▶ [Task requirements]: Return, exactly and in full, the lines of the records below starting at the one with "rw [hother, tick_withTQ, h, ← hpt]" and ending at the one with "s) (.raised t)", and no other lines.

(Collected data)
◆ ◆ ◆ ◆ ◆ ◆ ◆

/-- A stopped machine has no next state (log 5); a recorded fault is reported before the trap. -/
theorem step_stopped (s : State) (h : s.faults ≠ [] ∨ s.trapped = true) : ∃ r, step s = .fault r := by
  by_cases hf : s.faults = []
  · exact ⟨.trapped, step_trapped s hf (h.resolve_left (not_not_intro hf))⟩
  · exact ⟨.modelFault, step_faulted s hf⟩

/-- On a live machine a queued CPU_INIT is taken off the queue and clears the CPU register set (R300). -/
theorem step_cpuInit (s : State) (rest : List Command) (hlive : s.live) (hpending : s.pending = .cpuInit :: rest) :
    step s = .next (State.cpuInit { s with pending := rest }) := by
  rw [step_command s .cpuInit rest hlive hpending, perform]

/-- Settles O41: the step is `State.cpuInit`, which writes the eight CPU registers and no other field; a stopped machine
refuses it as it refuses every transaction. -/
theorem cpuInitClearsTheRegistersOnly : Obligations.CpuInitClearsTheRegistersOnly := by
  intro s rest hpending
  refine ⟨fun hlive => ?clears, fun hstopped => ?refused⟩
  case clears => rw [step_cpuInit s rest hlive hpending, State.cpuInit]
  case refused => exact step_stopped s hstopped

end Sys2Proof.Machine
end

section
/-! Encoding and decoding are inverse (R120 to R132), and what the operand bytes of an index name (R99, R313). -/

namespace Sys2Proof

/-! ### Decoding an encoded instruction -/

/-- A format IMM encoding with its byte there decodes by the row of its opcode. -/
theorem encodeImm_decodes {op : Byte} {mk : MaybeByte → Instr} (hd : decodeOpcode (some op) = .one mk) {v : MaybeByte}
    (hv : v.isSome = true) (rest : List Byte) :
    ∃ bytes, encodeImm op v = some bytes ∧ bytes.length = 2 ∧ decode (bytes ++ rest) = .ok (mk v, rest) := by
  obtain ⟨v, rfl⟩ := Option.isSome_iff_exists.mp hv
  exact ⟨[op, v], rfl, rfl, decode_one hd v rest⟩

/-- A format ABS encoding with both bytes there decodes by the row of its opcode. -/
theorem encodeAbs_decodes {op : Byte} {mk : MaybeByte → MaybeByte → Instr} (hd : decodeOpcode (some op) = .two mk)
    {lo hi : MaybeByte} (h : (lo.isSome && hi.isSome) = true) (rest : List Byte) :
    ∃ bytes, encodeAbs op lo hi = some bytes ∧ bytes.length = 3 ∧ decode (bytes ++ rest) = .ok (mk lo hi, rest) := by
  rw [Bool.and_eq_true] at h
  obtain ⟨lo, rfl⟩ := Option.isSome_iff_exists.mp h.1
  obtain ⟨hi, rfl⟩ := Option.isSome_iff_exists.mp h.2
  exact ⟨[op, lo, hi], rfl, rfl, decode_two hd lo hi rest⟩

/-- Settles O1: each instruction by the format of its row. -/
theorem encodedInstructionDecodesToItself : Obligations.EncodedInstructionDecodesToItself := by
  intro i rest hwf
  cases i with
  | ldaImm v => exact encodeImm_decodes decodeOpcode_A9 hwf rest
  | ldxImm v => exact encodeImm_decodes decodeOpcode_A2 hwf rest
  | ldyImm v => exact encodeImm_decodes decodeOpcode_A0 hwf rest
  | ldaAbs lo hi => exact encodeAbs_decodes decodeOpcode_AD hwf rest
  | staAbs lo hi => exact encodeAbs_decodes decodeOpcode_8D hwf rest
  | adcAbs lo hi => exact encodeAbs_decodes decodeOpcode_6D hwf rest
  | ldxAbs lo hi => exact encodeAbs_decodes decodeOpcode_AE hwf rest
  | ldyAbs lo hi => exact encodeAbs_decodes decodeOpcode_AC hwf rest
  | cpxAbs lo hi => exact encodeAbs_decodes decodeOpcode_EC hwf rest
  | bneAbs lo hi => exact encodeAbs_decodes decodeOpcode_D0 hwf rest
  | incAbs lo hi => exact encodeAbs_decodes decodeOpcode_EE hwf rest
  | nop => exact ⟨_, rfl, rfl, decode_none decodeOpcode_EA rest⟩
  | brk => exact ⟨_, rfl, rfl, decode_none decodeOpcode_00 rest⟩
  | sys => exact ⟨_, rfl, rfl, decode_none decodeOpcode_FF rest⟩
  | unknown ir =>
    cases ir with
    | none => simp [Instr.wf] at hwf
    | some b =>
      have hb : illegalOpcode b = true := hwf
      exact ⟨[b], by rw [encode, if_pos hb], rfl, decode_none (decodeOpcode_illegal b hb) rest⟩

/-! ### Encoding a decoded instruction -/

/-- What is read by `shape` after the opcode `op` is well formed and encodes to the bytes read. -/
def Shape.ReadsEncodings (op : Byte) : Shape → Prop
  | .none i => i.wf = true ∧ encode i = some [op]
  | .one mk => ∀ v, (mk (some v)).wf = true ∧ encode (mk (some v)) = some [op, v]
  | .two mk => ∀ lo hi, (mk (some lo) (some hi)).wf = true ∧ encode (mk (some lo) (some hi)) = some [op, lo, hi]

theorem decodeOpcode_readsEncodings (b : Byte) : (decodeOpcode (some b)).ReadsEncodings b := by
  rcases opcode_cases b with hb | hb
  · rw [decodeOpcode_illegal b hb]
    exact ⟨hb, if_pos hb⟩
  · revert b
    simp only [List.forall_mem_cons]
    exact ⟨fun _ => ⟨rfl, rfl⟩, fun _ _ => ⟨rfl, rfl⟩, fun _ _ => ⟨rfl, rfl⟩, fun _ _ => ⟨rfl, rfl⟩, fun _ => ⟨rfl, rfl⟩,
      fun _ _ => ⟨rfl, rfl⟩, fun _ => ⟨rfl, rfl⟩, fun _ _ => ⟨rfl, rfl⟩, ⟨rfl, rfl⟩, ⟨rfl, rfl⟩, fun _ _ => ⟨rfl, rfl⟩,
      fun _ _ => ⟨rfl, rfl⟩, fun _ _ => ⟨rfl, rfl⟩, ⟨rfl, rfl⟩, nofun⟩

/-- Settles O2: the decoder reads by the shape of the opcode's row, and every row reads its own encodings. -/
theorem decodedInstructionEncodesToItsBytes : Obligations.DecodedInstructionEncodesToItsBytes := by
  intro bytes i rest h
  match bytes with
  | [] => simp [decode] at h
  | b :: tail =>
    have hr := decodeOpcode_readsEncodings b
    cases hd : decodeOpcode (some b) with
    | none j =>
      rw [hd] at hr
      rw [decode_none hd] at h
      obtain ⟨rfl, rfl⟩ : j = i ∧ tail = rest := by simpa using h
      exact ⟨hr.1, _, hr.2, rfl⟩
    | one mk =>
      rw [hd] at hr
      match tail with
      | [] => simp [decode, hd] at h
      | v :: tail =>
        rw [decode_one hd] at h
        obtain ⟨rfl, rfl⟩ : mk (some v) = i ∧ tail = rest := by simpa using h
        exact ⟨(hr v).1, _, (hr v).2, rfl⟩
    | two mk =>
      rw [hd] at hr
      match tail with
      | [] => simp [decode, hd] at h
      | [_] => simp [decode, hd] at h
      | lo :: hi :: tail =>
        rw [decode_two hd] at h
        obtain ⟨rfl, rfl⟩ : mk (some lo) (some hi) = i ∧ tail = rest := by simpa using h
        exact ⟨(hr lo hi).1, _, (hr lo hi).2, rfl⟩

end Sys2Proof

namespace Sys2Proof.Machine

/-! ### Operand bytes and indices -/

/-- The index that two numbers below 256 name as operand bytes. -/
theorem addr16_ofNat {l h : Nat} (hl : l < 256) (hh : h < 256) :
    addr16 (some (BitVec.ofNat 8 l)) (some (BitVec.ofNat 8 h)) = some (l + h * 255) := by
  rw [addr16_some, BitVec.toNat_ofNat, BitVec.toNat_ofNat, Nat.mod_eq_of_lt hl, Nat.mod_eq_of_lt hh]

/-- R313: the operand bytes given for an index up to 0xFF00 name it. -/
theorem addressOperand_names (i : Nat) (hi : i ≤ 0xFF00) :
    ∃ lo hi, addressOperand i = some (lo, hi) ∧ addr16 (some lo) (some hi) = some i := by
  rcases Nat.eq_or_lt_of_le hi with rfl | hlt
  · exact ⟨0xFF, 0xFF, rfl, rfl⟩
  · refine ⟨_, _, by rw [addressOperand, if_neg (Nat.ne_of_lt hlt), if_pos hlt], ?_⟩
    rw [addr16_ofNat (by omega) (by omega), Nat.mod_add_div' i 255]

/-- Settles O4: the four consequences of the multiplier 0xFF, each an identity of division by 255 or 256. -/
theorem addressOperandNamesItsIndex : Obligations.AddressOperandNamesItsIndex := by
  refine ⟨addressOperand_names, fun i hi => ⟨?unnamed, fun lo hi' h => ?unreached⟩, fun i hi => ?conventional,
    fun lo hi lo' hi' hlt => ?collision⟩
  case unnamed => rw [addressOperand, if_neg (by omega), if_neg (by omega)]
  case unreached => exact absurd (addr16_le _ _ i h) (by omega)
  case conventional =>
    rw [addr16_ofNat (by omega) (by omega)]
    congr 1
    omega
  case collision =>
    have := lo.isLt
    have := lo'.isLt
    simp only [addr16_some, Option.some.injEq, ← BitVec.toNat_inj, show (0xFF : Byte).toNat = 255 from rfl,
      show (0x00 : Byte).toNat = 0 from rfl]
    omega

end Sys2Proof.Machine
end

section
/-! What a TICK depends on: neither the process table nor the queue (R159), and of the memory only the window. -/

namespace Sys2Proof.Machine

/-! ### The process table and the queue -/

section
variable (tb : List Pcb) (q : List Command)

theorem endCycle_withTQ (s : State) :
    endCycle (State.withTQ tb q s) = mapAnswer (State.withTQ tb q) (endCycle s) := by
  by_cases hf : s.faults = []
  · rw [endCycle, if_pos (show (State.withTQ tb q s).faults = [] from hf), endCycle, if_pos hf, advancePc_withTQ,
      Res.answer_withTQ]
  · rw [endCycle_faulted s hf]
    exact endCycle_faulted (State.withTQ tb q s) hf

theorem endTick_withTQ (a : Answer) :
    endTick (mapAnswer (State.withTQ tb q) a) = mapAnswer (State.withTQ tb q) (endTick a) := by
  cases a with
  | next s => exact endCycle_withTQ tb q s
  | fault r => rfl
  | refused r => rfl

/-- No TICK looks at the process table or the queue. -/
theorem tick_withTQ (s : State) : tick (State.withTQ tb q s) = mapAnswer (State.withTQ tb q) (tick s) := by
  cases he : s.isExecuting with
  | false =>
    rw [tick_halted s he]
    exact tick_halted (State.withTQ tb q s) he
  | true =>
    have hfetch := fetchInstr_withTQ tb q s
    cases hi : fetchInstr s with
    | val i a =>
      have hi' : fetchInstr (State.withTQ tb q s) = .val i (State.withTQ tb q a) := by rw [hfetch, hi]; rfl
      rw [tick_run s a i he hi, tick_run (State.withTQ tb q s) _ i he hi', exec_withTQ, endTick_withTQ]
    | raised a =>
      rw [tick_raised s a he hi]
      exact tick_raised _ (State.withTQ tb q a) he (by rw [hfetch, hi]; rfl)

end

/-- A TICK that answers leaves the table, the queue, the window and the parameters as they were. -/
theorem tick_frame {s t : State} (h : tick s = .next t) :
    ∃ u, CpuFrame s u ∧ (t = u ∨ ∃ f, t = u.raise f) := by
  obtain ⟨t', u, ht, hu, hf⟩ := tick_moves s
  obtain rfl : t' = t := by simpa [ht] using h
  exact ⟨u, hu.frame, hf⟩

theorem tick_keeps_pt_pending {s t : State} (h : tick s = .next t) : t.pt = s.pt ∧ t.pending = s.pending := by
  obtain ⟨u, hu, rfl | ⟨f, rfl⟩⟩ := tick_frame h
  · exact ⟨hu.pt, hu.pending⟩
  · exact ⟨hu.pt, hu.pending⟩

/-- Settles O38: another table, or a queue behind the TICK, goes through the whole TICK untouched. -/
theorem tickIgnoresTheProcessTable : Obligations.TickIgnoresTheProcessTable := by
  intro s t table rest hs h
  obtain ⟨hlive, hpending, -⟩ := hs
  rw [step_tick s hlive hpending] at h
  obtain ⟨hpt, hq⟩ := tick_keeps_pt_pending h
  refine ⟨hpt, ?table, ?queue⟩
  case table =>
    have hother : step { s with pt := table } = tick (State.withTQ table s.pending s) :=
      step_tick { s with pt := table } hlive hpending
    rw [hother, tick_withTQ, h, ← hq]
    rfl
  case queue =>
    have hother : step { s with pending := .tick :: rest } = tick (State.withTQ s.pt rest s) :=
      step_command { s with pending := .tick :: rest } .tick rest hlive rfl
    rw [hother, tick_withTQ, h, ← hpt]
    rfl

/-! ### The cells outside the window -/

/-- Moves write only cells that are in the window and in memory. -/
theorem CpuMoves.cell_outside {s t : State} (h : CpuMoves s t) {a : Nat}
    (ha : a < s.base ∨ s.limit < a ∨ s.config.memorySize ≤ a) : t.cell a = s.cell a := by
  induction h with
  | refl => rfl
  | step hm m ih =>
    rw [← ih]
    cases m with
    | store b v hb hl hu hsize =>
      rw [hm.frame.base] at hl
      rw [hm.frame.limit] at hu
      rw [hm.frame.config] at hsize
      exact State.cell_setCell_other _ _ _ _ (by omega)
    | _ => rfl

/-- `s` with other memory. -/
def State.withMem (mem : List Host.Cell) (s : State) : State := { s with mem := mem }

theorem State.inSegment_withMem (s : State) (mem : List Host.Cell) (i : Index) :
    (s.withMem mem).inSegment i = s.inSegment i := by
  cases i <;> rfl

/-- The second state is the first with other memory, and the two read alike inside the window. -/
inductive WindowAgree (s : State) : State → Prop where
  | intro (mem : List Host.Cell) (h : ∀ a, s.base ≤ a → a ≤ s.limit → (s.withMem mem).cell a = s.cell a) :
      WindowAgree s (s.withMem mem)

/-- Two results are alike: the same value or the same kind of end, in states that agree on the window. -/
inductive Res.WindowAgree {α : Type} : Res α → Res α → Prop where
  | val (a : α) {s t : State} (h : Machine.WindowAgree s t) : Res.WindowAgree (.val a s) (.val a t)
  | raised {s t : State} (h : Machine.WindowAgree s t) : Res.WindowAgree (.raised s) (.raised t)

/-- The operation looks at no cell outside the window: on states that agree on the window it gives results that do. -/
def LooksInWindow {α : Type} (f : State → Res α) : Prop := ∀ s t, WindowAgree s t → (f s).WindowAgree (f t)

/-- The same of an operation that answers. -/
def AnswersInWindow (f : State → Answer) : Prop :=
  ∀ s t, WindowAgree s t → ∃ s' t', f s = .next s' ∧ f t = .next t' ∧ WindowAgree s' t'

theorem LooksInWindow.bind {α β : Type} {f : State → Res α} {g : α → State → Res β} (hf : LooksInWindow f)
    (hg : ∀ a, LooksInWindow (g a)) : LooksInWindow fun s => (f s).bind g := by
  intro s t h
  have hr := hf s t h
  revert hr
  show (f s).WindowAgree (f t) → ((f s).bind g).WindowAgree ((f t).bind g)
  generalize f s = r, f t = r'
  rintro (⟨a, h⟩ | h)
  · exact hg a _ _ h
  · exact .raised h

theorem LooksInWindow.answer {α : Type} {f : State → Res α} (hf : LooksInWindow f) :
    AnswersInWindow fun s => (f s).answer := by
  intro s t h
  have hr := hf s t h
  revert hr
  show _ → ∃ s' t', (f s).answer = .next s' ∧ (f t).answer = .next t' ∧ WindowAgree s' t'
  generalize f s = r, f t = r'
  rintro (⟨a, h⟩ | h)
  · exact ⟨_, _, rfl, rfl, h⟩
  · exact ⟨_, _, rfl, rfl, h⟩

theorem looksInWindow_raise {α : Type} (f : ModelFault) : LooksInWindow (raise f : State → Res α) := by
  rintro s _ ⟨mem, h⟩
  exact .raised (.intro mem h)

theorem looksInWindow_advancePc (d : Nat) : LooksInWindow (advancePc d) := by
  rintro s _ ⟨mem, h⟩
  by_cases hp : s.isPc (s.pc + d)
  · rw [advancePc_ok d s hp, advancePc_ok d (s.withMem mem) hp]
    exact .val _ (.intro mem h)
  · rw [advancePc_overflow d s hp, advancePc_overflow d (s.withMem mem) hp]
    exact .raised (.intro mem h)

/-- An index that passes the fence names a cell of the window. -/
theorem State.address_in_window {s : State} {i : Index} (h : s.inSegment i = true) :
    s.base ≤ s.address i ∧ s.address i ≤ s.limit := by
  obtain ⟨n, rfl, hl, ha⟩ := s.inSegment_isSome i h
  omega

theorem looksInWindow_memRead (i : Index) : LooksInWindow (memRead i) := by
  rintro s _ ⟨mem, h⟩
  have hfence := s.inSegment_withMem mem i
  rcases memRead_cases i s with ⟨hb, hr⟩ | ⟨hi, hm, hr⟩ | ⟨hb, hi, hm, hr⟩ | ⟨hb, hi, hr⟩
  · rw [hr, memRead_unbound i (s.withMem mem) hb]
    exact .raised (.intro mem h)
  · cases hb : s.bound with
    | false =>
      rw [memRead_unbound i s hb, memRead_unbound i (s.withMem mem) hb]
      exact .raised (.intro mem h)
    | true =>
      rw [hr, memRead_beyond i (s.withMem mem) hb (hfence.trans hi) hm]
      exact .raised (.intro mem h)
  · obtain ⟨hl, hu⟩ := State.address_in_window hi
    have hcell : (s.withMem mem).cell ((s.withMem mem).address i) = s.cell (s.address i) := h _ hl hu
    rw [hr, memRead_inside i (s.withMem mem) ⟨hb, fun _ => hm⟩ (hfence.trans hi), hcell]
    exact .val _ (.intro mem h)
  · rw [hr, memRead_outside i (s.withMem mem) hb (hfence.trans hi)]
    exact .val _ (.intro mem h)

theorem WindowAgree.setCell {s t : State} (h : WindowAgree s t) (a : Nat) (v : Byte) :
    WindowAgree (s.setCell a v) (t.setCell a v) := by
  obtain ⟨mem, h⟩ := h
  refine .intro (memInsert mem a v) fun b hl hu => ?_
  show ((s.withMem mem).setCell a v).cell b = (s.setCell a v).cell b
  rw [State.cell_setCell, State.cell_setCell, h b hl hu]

◆ ◆ ◆ ◆ ◆ ◆ ◆

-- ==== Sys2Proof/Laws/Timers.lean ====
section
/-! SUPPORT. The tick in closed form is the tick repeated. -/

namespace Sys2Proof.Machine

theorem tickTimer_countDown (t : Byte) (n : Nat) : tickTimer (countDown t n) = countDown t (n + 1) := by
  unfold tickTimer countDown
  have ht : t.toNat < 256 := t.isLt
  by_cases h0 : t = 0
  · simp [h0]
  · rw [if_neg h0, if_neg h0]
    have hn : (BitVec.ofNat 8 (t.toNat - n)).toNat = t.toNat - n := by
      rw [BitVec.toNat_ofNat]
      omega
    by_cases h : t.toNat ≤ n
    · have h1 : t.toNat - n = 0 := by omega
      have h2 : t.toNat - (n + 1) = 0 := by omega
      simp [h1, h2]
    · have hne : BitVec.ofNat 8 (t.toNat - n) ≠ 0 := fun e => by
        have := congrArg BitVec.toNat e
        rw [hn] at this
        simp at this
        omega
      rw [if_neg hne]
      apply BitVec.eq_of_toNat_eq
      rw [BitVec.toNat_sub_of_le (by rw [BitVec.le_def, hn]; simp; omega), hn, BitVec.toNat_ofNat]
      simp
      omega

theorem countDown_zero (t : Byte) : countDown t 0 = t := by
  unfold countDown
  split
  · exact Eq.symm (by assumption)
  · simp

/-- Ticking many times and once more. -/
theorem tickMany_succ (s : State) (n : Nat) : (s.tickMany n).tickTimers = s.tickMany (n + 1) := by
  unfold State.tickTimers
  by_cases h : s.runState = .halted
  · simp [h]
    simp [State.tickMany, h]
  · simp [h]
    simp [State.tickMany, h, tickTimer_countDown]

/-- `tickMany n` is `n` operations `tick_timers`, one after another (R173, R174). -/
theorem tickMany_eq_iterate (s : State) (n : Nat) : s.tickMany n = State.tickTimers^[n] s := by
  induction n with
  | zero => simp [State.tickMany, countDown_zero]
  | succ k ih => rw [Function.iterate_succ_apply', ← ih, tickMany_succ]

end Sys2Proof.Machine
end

◆ ◆ ◆ ◆ ◆ ◆ ◆

▶ [Result]:
    rw [hother, tick_withTQ, h, ← hpt]
    rfl

/-! ### The cells outside the window -/

/-- Moves write only cells that are in the window and in memory. -/
theorem CpuMoves.cell_outside {s t : State} (h : CpuMoves s t) {a : Nat}
    (ha : a < s.base ∨ s.limit < a ∨ s.config.memorySize ≤ a) : t.cell a = s.cell a := by
  induction h with
  | refl => rfl
  | step hm m ih =>
    rw [← ih]
    cases m with
    | store b v hb hl hu hsize =>
      rw [hm.frame.base] at hl
      rw [hm.frame.limit] at hu
      rw [hm.frame.config] at hsize
      exact State.cell_setCell_other _ _ _ _ (by omega)
    | _ => rfl

/-- `s` with other memory. -/
def State.withMem (mem : List Host.Cell) (s : State) : State := { s with mem := mem }

theorem State.inSegment_withMem (s : State) (mem : List Host.Cell) (i : Index) :
    (s.withMem mem).inSegment i = s.inSegment i := by
  cases i <;> rfl

/-- The second state is the first with other memory, and the two read alike inside the window. -/
inductive WindowAgree (s : State) : State → Prop where
  | intro (mem : List Host.Cell) (h : ∀ a, s.base ≤ a → a ≤ s.limit → (s.withMem mem).cell a = s.cell a) :
      WindowAgree s (s.withMem mem)

/-- Two results are alike: the same value or the same kind of end, in states that agree on the window. -/
inductive Res.WindowAgree {α : Type} : Res α → Res α → Prop where
  | val (a : α) {s t : State} (h : Machine.WindowAgree s t) : Res.WindowAgree (.val a s) (.val a t)
  | raised {s t : State} (h : Machine.WindowAgree s t) : Res.WindowAgree (.raised s) (.raised t)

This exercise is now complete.